theorem execCollAck_same {A : Aspect → Prop} (nM : ¬A .mem) {s0 s : State} {k p : _} (h : Same A s0 s) :
    SameX A s0 (execCollAck k p s) := by
  unfold execCollAck
  repeat' first
    | ((fail_if_success (conv => arg 2; fun)); extract_lets +onlyGivenNames y; clear_value (e : y = _); refine Same.letVar (A := A) (s0 := s0) e ?_ fun _ => ?_)
    | ((fail_if_success (conv => arg 2; fun)); extract_lets +onlyGivenNames y)
    | with_reducible first | assumption | apply State.dropReq_same | apply State.setColl_same | apply State.collFinish_same nM | refine State.receive_same ?_ (fun _ _ => ?_) | apply Same.next
    | split

theorem execMirAck_same {A : Aspect → Prop} {s0 s : State} {p : _} (h : Same A s0 s) :
    SameX A s0 (execMirAck p s) := by
  unfold execMirAck
  repeat' first
    | ((fail_if_success (conv => arg 2; fun)); extract_lets +onlyGivenNames y; clear_value (e : y = _); refine Same.letVar (A := A) (s0 := s0) e ?_ fun _ => ?_)
    | ((fail_if_success (conv => arg 2; fun)); extract_lets +onlyGivenNames y)
    | with_reducible first | assumption | apply State.mirrorDone_same | apply State.mirrorBad_same | refine State.receive_same ?_ (fun _ _ => ?_) | apply Same.next
    | split

theorem execBurstComplete_same {A : Aspect → Prop} (nM : ¬A .mem) {s0 s : State} {c j i ecc : _} (h : Same A s0 s) :
    SameX A s0 (execBurstComplete c j i ecc s) := by
  unfold execBurstComplete
  repeat' first
    | ((fail_if_success (conv => arg 2; fun)); extract_lets +onlyGivenNames y)
    | with_reducible first | assumption | apply State.burstDone_same nM | apply State.serveRx_same nM | apply Same.next

theorem execCreditIdleReturn_same {A : Aspect → Prop} (nM : ¬A .mem) {s0 s : State} {c link key : _} (h : Same A s0 s) :
    SameX A s0 (execCreditIdleReturn c link key s) := by
  unfold execCreditIdleReturn
  repeat' first
    | ((fail_if_success (conv => arg 2; fun)); extract_lets +onlyGivenNames y; clear_value (e : y = _); refine Same.letVar (A := A) (s0 := s0) e ?_ fun _ => ?_)
    | ((fail_if_success (conv => arg 2; fun)); extract_lets +onlyGivenNames y)
    | with_reducible first | assumption | apply State.modCl_same | apply State.returnChan_same | apply State.returnLinks_same | apply State.serveRx_same nM | apply Same.next
    | split

theorem execMemBurstTimeout_same {A : Aspect → Prop} (nM : ¬A .mem) {s0 s : State} {c j i : _} (h : Same A s0 s) :
    SameX A s0 (execMemBurstTimeout c j i s) := by
  unfold execMemBurstTimeout
  repeat' first
    | ((fail_if_success (conv => arg 2; fun)); extract_lets +onlyGivenNames y)
    | with_reducible first | assumption | apply State.failDma_same | apply State.setPiece_same | apply State.endPiece_same | apply State.serveRx_same nM | apply Same.next
    | split

/-! ### Partner -/

theorem State.sendSummary_same {A : Aspect → Prop} {s0 s : State} (h : Same A s0 s) :
    Same A s0 (State.sendSummary s) := by
  unfold State.sendSummary
  repeat' first
    | ((fail_if_success (conv => arg 2; fun)); extract_lets +onlyGivenNames y)
    | with_reducible first | assumption | apply State.sendPkt_same | refine Same.ofG (State.takeTag_same ?_)
    | with_reducible (refine Same.record ?_ (fun _ => ⟨rfl, rfl⟩) (fun _ => rfl) (fun _ => rfl) (fun _ => rfl) fun _ => rfl; first | assumption | apply State.sendPkt_same | refine Same.ofG (State.takeTag_same ?_))
    | split

theorem execSummaryTimeout_same {A : Aspect → Prop} {s0 s : State} (h : Same A s0 s) :
    SameX A s0 (execSummaryTimeout s) := by
  unfold execSummaryTimeout
  repeat' first
    | ((fail_if_success (conv => arg 2; fun)); extract_lets +onlyGivenNames y)
    | with_reducible first | assumption | apply State.partnerLost_same | apply Same.next
    | split

theorem State.ptnTrained_same {A : Aspect → Prop} {s0 s : State} {lanes err t3 : _} (h : Same A s0 s) :
    Same A s0 (State.ptnTrained s lanes err t3) := by
  unfold State.ptnTrained
  repeat' first
    | ((fail_if_success (conv => arg 2; fun)); extract_lets +onlyGivenNames y; clear_value (e : y = _); refine Same.letVar (A := A) (s0 := s0) e ?_ fun _ => ?_)
    | ((fail_if_success (conv => arg 2; fun)); extract_lets +onlyGivenNames y)
    | with_reducible first | assumption | apply State.setF_same | apply State.setWidths_same
    | split

theorem State.ptnComesUp_same {A : Aspect → Prop} {s0 s : State} {lanes t2 st : _} (h : Same A s0 s) :
    Same A s0 (State.ptnComesUp s lanes t2 st) := by
  unfold State.ptnComesUp
  repeat' first
    | ((fail_if_success (conv => arg 2; fun)); extract_lets +onlyGivenNames y; clear_value (e : y = _); refine Same.letVar (A := A) (s0 := s0) e ?_ fun _ => ?_)
    | ((fail_if_success (conv => arg 2; fun)); extract_lets +onlyGivenNames y)
    | with_reducible first | assumption | apply State.setF_same | apply State.linkTrained_same | apply State.ptnEvent_same | refine Same.record ?_ (fun _ => ⟨rfl, rfl⟩) (fun _ => rfl) (fun _ => rfl) (fun _ => rfl) fun _ => rfl

theorem State.ptnRefused_same {A : Aspect → Prop} {s0 s : State} {err : _} (h : Same A s0 s) :
    Same A s0 (State.ptnRefused s err) := by
  unfold State.ptnRefused
  repeat' first
    | ((fail_if_success (conv => arg 2; fun)); extract_lets +onlyGivenNames y; clear_value (e : y = _); refine Same.letVar (A := A) (s0 := s0) e ?_ fun _ => ?_)
    | ((fail_if_success (conv => arg 2; fun)); extract_lets +onlyGivenNames y)
    | with_reducible first | assumption | apply State.setF_same | apply State.lostCheck_same | refine Same.record ?_ (fun _ => ⟨rfl, rfl⟩) (fun _ => rfl) (fun _ => rfl) (fun _ => rfl) fun _ => rfl

theorem execPtnTrain_same {A : Aspect → Prop} {s0 s : State} {t0 : _} (h : Same A s0 s) :
    SameX A s0 (execPtnTrain t0 s) := by
  unfold execPtnTrain
  repeat' first
    | ((fail_if_success (conv => arg 2; fun)); extract_lets +onlyGivenNames y; clear_value (e : y = _); refine Same.letVar (A := A) (s0 := s0) e ?_ fun _ => ?_)
    | ((fail_if_success (conv => arg 2; fun)); extract_lets +onlyGivenNames y)
    | with_reducible first | assumption | apply State.setF_same | apply State.ptnTrained_same | apply State.ptnComesUp_same | apply State.ptnRefused_same | apply Same.next
    | split

theorem execPtnLinkDown_same {A : Aspect → Prop} (nM : ¬A .mem) {s0 s : State} {retrain : _} (h : Same A s0 s) :
    SameX A s0 (execPtnLinkDown retrain s) := by
  unfold execPtnLinkDown
  repeat' first
    | ((fail_if_success (conv => arg 2; fun)); extract_lets +onlyGivenNames y)
    | with_reducible first | assumption | apply State.ptnLeave_same nM | apply Same.next
    | with_reducible (refine Same.record ?_ (fun _ => ⟨rfl, rfl⟩) (fun _ => rfl) (fun _ => rfl) (fun _ => rfl) fun _ => rfl; first | assumption | apply State.ptnLeave_same nM | apply Same.next)
    | split

theorem State.ptnRetrain_same {A : Aspect → Prop} (nM : ¬A .mem) {s0 s : State} (h : Same A s0 s) :
    Same A s0 (State.ptnRetrain s) := by
  unfold State.ptnRetrain
  repeat' first
    | ((fail_if_success (conv => arg 2; fun)); extract_lets +onlyGivenNames y; clear_value (e : y = _); refine Same.letVar (A := A) (s0 := s0) e ?_ fun _ => ?_)
    | ((fail_if_success (conv => arg 2; fun)); extract_lets +onlyGivenNames y)
    | with_reducible first | assumption | apply State.setF_same | apply State.ptnLeave_same nM
    | split

theorem execPtnRetrainWrite_same {A : Aspect → Prop} (nM : ¬A .mem) {s0 s : State} (h : Same A s0 s) :
    SameX A s0 (execPtnRetrainWrite s) := by
  unfold execPtnRetrainWrite
  repeat' first
    | ((fail_if_success (conv => arg 2; fun)); extract_lets +onlyGivenNames y)
    | with_reducible first | assumption | apply State.ptnRetrain_same nM | apply Same.next
    | split

theorem State.ptnEnable_same {A : Aspect → Prop} (nM : ¬A .mem) {s0 s : State} {v : _} (h : Same A s0 s) :
    Same A s0 (State.ptnEnable s v) := by
  unfold State.ptnEnable
  repeat' first
    | ((fail_if_success (conv => arg 2; fun)); extract_lets +onlyGivenNames y; clear_value (e : y = _); refine Same.letVar (A := A) (s0 := s0) e ?_ fun _ => ?_)
    | ((fail_if_success (conv => arg 2; fun)); extract_lets +onlyGivenNames y)
    | with_reducible first | assumption | apply State.setF_same | apply State.ptnLeave_same nM
    | with_reducible (refine Same.record ?_ (fun _ => ⟨rfl, rfl⟩) (fun _ => rfl) (fun _ => rfl) (fun _ => rfl) fun _ => rfl; first | assumption | apply State.setF_same | apply State.ptnLeave_same nM)
    | split

theorem State.ptnFenceClear_same {A : Aspect → Prop} {s0 s : State} (h : Same A s0 s) :
    Same A s0 (State.ptnFenceClear s) := by
  unfold State.ptnFenceClear
  repeat' first
    | ((fail_if_success (conv => arg 2; fun)); extract_lets +onlyGivenNames y)
    | with_reducible first | assumption | apply State.setF_same | apply State.lostCheck_same | refine Same.record ?_ (fun _ => ⟨rfl, rfl⟩) (fun _ => rfl) (fun _ => rfl) (fun _ => rfl) fun _ => rfl

theorem execPtnFenceClr_same {A : Aspect → Prop} {s0 s : State} (h : Same A s0 s) :
    SameX A s0 (execPtnFenceClr s) := by
  unfold execPtnFenceClr
  repeat' first
    | ((fail_if_success (conv => arg 2; fun)); extract_lets +onlyGivenNames y)
    | with_reducible first | assumption | apply State.ptnFenceClear_same | apply Same.next
    | split

theorem State.commitPtn_same {A : Aspect → Prop} (nL : ¬A .live) {s0 s : State} (h : Same A s0 s) :
    Same A s0 (State.commitPtn s) := by
  unfold State.commitPtn
  repeat' first
    | ((fail_if_success (conv => arg 2; fun)); extract_lets +onlyGivenNames y; clear_value (e : y = _); refine Same.letVar (A := A) (s0 := s0) e ?_ fun _ => ?_)
    | ((fail_if_success (conv => arg 2; fun)); extract_lets +onlyGivenNames y)
    | with_reducible first | assumption | apply State.setF_same | apply State.commitRange_same nL | apply State.allDirty_same | refine Same.foldl ?_ fun _ _ _ => ?_
    | split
—————
Problem description - Retype exactly, and only, the lines above from the one where "SameX A s0 (execCreditIdleReturn" occurs up to and including the one where "with_reducible first | assumption | apply State.sendPkt_same" occurs.

Task response -
    SameX A s0 (execCreditIdleReturn c link key s) := by
  unfold execCreditIdleReturn
  repeat' first
    | ((fail_if_success (conv => arg 2; fun)); extract_lets +onlyGivenNames y; clear_value (e : y = _); refine Same.letVar (A := A) (s0 := s0) e ?_ fun _ => ?_)
    | ((fail_if_success (conv => arg 2; fun)); extract_lets +onlyGivenNames y)
    | with_reducible first | assumption | apply State.modCl_same | apply State.returnChan_same | apply State.returnLinks_same | apply State.serveRx_same nM | apply Same.next
    | split

theorem execMemBurstTimeout_same {A : Aspect → Prop} (nM : ¬A .mem) {s0 s : State} {c j i : _} (h : Same A s0 s) :
    SameX A s0 (execMemBurstTimeout c j i s) := by
  unfold execMemBurstTimeout
  repeat' first
    | ((fail_if_success (conv => arg 2; fun)); extract_lets +onlyGivenNames y)
    | with_reducible first | assumption | apply State.failDma_same | apply State.setPiece_same | apply State.endPiece_same | apply State.serveRx_same nM | apply Same.next
    | split

/-! ### Partner -/

theorem State.sendSummary_same {A : Aspect → Prop} {s0 s : State} (h : Same A s0 s) :
    Same A s0 (State.sendSummary s) := by
  unfold State.sendSummary
  repeat' first
    | ((fail_if_success (conv => arg 2; fun)); extract_lets +onlyGivenNames y)
    | with_reducible first | assumption | apply State.sendPkt_same | refine Same.ofG (State.takeTag_same ?_)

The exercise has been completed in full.